TASK TO CARRY OUT
Only one stretch of the records below is wanted: the lines from the one holding "let (s2, r2)" through the one holding "built HELD and". Return it exactly, both ends included.

• • • • • • •

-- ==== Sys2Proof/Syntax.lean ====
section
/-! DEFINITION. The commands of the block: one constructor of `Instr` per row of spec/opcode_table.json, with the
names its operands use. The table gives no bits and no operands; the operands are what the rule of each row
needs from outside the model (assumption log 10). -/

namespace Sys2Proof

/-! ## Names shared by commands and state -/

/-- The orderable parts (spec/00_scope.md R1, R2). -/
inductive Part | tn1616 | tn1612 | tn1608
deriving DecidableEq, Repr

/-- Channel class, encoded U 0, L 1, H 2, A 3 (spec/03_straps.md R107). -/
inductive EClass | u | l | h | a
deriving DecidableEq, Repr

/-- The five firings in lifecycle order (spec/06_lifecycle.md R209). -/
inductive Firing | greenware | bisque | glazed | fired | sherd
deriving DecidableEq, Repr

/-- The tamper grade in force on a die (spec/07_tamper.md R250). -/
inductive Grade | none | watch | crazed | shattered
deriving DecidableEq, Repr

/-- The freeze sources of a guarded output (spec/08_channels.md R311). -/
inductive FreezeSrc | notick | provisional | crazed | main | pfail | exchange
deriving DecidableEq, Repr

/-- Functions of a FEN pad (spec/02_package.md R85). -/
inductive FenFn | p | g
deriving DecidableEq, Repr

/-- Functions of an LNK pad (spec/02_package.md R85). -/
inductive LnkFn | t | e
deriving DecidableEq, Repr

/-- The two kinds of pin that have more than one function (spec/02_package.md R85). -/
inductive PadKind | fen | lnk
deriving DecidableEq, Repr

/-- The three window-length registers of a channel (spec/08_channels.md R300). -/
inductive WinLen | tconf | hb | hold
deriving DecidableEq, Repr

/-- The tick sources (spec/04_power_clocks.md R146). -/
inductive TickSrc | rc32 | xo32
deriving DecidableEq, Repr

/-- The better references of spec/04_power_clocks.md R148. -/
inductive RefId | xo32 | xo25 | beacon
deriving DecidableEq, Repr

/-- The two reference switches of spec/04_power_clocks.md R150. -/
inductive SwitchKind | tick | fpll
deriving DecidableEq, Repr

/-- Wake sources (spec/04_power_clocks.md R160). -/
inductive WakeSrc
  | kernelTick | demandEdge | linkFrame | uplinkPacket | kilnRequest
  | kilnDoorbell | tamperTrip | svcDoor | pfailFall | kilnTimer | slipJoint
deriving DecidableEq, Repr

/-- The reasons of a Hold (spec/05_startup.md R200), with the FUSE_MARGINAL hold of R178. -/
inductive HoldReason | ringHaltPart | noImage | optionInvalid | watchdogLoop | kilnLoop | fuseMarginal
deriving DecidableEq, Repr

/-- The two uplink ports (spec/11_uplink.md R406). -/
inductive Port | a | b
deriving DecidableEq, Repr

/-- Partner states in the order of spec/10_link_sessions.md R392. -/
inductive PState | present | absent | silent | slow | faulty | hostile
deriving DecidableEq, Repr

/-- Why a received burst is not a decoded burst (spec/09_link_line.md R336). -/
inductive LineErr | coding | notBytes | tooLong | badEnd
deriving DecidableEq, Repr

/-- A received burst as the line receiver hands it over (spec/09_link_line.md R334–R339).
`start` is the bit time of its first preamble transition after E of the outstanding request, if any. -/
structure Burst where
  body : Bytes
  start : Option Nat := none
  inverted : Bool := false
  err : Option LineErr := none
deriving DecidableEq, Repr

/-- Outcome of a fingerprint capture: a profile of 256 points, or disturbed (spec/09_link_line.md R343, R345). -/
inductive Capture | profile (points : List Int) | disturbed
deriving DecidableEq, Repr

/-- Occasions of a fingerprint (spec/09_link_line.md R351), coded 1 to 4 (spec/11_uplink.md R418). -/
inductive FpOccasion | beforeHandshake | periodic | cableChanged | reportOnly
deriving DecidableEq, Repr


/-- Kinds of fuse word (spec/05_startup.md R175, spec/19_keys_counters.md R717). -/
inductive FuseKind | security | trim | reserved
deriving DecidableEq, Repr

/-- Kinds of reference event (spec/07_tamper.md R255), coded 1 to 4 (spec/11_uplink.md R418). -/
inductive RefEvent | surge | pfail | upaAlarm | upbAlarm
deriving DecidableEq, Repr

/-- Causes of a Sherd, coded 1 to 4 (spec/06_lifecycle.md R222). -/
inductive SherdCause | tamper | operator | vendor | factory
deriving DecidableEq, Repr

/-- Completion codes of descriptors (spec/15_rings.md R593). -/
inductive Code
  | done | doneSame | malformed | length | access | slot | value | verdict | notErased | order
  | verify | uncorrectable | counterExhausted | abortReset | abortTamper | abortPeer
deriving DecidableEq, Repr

• • • • • • •

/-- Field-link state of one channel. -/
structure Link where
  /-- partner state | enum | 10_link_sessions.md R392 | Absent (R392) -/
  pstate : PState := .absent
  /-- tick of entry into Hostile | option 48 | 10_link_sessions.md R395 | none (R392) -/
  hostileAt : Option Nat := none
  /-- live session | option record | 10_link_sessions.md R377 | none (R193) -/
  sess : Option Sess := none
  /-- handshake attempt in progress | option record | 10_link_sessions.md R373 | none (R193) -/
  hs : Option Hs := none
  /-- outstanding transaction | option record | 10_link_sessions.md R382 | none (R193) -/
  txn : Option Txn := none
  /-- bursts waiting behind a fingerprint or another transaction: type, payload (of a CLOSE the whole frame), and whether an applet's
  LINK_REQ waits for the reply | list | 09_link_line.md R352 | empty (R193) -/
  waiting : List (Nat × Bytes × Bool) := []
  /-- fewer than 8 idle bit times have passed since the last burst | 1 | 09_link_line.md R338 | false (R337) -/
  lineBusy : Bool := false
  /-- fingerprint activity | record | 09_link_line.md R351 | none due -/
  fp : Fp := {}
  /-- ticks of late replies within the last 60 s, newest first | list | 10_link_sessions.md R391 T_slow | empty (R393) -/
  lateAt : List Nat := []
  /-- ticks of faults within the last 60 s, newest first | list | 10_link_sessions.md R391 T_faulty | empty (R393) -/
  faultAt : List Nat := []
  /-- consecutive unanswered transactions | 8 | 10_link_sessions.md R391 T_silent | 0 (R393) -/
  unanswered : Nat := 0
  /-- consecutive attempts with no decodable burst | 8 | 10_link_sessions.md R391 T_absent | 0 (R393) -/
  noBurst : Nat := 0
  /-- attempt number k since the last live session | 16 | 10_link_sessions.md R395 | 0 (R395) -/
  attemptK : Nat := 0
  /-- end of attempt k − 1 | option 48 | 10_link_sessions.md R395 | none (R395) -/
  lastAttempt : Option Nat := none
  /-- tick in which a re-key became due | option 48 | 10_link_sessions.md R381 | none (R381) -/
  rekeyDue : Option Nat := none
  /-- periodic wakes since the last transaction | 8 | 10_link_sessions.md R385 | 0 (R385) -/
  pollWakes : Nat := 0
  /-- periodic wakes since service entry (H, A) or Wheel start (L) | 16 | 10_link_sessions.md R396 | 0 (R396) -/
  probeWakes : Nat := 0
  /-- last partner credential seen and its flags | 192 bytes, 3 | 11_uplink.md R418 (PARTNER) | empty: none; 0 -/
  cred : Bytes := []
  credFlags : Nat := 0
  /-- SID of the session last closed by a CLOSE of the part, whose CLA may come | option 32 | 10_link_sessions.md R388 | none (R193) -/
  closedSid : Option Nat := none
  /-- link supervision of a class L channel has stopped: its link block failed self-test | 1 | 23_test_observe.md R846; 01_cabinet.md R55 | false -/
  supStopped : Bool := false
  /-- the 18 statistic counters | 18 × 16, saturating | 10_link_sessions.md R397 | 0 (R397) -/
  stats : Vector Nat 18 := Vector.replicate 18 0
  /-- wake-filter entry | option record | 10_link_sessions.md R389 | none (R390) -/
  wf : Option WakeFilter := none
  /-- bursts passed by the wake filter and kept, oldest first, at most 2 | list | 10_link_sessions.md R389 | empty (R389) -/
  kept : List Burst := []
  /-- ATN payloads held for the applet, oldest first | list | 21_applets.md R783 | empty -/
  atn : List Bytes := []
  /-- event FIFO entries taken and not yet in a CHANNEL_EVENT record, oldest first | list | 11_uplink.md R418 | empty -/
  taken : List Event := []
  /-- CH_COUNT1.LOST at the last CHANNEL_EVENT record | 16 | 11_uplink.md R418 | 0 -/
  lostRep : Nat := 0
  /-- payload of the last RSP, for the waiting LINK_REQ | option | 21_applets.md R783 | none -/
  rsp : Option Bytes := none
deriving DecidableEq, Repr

• • • • • • •

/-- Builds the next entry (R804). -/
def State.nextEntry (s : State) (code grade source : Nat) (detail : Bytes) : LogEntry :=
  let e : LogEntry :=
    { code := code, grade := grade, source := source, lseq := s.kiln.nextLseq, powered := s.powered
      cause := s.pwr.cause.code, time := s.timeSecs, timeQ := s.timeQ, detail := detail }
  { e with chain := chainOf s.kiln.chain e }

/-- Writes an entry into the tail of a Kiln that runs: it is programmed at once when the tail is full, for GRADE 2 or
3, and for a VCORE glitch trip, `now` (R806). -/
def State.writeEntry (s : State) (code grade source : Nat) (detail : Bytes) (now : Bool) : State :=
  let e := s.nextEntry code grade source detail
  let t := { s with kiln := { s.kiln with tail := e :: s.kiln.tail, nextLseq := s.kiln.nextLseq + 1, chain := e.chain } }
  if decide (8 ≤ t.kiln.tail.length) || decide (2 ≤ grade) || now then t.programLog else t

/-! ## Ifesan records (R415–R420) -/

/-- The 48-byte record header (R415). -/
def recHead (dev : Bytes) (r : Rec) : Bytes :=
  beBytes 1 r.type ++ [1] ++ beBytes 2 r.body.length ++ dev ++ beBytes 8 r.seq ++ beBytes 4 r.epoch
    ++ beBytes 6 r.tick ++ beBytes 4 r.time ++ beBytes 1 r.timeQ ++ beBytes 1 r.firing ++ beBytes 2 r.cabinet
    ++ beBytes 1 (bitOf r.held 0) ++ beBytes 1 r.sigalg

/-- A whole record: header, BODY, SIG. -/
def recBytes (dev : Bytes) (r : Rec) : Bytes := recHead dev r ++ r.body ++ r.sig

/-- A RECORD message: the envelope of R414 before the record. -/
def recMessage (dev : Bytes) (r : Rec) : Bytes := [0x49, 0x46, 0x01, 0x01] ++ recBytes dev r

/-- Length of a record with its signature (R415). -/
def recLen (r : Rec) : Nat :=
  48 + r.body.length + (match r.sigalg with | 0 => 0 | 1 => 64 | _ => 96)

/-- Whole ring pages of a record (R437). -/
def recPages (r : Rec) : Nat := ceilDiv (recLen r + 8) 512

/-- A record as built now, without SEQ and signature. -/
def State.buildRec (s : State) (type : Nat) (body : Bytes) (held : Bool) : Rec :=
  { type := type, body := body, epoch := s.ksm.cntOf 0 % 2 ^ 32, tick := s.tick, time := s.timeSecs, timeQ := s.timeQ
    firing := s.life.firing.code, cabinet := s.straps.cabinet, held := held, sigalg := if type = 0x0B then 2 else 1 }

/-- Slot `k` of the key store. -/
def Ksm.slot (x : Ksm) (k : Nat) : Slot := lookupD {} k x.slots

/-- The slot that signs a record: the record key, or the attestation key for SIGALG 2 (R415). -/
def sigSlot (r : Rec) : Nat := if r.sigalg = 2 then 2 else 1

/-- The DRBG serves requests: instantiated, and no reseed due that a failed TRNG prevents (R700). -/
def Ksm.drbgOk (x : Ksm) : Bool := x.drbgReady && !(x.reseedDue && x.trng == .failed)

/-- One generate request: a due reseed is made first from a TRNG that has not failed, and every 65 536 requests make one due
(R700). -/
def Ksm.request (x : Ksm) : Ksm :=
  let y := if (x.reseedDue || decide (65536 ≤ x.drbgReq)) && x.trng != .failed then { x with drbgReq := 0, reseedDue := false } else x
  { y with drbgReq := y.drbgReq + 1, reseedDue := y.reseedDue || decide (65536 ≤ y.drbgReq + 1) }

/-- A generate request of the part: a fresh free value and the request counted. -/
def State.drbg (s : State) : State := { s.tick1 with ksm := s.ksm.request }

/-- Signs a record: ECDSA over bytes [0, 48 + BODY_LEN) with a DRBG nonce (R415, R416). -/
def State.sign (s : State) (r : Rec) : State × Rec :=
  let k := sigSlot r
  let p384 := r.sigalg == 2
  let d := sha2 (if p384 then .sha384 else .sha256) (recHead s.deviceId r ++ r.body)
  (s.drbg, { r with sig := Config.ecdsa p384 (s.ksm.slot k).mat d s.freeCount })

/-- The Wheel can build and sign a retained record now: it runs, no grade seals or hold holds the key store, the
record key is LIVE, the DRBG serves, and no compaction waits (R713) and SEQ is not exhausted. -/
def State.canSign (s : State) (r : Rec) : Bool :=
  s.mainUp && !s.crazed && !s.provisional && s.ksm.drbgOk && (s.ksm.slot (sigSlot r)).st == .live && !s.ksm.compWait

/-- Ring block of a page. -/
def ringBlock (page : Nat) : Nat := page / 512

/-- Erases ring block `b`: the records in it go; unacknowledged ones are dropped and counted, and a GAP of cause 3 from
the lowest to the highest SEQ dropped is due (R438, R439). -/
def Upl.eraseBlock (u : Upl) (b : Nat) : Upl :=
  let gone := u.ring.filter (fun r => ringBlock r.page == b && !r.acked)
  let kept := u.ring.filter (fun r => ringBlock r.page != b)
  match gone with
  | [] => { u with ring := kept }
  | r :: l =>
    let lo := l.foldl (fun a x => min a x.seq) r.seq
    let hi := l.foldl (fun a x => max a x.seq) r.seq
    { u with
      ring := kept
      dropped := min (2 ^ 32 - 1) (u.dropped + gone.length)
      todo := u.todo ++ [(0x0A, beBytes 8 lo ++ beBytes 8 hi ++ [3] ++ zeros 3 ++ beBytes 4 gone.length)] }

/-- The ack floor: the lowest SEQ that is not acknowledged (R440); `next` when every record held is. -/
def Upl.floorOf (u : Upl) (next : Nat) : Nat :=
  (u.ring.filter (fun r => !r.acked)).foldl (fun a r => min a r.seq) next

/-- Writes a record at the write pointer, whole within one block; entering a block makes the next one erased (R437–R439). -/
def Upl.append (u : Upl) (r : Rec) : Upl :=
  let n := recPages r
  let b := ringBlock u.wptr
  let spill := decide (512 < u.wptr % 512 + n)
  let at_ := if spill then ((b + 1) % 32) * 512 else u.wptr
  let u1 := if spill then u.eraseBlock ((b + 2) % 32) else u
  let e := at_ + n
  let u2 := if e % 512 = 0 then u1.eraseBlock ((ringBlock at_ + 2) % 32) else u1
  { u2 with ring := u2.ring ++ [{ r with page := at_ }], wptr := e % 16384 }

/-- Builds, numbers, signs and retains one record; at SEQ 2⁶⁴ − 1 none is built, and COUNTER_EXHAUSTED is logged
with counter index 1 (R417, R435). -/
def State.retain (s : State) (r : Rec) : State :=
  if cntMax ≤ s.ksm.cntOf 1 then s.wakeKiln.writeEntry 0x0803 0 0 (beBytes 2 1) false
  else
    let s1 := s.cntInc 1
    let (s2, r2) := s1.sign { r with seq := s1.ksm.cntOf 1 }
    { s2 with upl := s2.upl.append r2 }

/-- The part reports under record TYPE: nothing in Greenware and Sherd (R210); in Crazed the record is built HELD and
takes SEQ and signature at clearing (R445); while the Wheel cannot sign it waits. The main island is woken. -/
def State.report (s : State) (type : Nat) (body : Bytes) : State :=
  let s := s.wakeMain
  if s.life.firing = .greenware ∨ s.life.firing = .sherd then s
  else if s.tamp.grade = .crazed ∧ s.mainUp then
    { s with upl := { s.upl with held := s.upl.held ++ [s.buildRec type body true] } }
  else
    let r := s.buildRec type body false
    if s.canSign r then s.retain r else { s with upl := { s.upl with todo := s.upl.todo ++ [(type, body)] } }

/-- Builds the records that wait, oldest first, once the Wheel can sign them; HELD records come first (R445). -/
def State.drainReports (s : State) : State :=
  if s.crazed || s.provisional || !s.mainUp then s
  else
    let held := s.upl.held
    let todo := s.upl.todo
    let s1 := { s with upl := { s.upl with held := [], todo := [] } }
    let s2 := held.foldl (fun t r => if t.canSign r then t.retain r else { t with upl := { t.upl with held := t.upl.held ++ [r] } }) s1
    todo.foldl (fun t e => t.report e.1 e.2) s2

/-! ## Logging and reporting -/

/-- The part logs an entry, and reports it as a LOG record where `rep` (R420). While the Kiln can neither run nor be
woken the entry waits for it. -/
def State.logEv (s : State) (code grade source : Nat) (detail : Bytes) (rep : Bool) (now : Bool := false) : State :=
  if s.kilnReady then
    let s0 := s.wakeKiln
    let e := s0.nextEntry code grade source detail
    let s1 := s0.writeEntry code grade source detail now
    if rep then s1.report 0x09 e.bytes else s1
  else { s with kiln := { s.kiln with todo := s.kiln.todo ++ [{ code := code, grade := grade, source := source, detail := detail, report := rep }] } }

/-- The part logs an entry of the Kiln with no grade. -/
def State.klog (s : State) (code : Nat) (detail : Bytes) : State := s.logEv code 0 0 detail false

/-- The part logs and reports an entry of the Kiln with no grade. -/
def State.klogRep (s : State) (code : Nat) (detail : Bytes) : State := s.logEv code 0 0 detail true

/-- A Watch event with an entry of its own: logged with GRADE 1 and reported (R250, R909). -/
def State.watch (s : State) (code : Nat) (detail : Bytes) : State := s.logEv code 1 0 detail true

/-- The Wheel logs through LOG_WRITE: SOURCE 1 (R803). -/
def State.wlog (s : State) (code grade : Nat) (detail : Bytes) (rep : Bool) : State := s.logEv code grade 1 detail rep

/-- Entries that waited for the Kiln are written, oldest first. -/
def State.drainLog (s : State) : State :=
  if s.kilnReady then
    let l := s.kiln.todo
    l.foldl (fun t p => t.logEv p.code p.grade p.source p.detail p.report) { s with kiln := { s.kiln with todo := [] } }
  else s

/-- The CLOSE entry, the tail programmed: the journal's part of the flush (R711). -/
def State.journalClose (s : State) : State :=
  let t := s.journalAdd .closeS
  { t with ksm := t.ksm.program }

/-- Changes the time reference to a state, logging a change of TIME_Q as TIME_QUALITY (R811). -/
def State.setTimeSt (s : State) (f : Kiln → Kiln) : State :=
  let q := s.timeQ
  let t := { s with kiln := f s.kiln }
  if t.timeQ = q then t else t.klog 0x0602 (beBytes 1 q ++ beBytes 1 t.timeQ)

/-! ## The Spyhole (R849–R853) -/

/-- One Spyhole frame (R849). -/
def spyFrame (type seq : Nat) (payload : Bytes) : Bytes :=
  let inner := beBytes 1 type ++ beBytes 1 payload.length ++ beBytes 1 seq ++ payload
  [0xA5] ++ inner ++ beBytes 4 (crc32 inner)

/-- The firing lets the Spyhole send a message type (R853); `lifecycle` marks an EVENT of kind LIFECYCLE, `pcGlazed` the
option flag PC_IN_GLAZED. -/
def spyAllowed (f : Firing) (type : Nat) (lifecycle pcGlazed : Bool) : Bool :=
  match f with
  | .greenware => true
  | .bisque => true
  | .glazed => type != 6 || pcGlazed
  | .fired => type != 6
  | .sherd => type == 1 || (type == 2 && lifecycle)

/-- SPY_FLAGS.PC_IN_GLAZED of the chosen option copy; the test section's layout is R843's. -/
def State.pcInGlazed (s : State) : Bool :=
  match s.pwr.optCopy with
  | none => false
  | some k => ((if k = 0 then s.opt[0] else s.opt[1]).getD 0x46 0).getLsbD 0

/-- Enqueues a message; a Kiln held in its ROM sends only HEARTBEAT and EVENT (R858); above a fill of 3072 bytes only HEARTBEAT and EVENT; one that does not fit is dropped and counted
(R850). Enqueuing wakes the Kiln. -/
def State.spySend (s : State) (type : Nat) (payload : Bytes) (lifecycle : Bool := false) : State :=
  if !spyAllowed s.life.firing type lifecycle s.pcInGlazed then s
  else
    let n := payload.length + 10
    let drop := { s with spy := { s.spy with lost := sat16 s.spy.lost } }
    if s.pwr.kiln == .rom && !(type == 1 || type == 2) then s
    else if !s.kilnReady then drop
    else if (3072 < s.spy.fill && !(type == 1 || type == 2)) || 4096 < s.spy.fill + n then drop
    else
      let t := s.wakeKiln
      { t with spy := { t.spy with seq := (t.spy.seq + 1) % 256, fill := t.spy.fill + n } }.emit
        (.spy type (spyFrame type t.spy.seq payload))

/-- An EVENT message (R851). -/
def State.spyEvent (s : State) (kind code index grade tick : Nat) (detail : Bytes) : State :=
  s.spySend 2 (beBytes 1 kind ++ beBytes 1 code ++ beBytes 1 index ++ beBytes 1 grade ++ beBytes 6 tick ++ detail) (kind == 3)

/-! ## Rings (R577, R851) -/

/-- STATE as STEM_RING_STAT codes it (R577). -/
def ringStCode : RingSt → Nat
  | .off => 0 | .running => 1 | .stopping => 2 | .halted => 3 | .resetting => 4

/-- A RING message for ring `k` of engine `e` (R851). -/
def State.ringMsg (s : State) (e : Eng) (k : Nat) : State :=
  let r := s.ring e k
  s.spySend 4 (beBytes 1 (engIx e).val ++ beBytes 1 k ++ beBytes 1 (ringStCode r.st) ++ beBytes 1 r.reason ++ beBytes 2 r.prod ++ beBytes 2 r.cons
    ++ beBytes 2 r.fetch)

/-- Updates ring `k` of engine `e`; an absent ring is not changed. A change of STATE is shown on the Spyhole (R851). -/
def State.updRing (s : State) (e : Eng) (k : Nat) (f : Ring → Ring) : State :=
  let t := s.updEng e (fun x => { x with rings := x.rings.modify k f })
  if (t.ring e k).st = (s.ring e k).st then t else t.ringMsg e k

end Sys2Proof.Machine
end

• • • • • • •

TASK RESPONSE
    let (s2, r2) := s1.sign { r with seq := s1.ksm.cntOf 1 }
    { s2 with upl := s2.upl.append r2 }

/-- The part reports under record TYPE: nothing in Greenware and Sherd (R210); in Crazed the record is built HELD and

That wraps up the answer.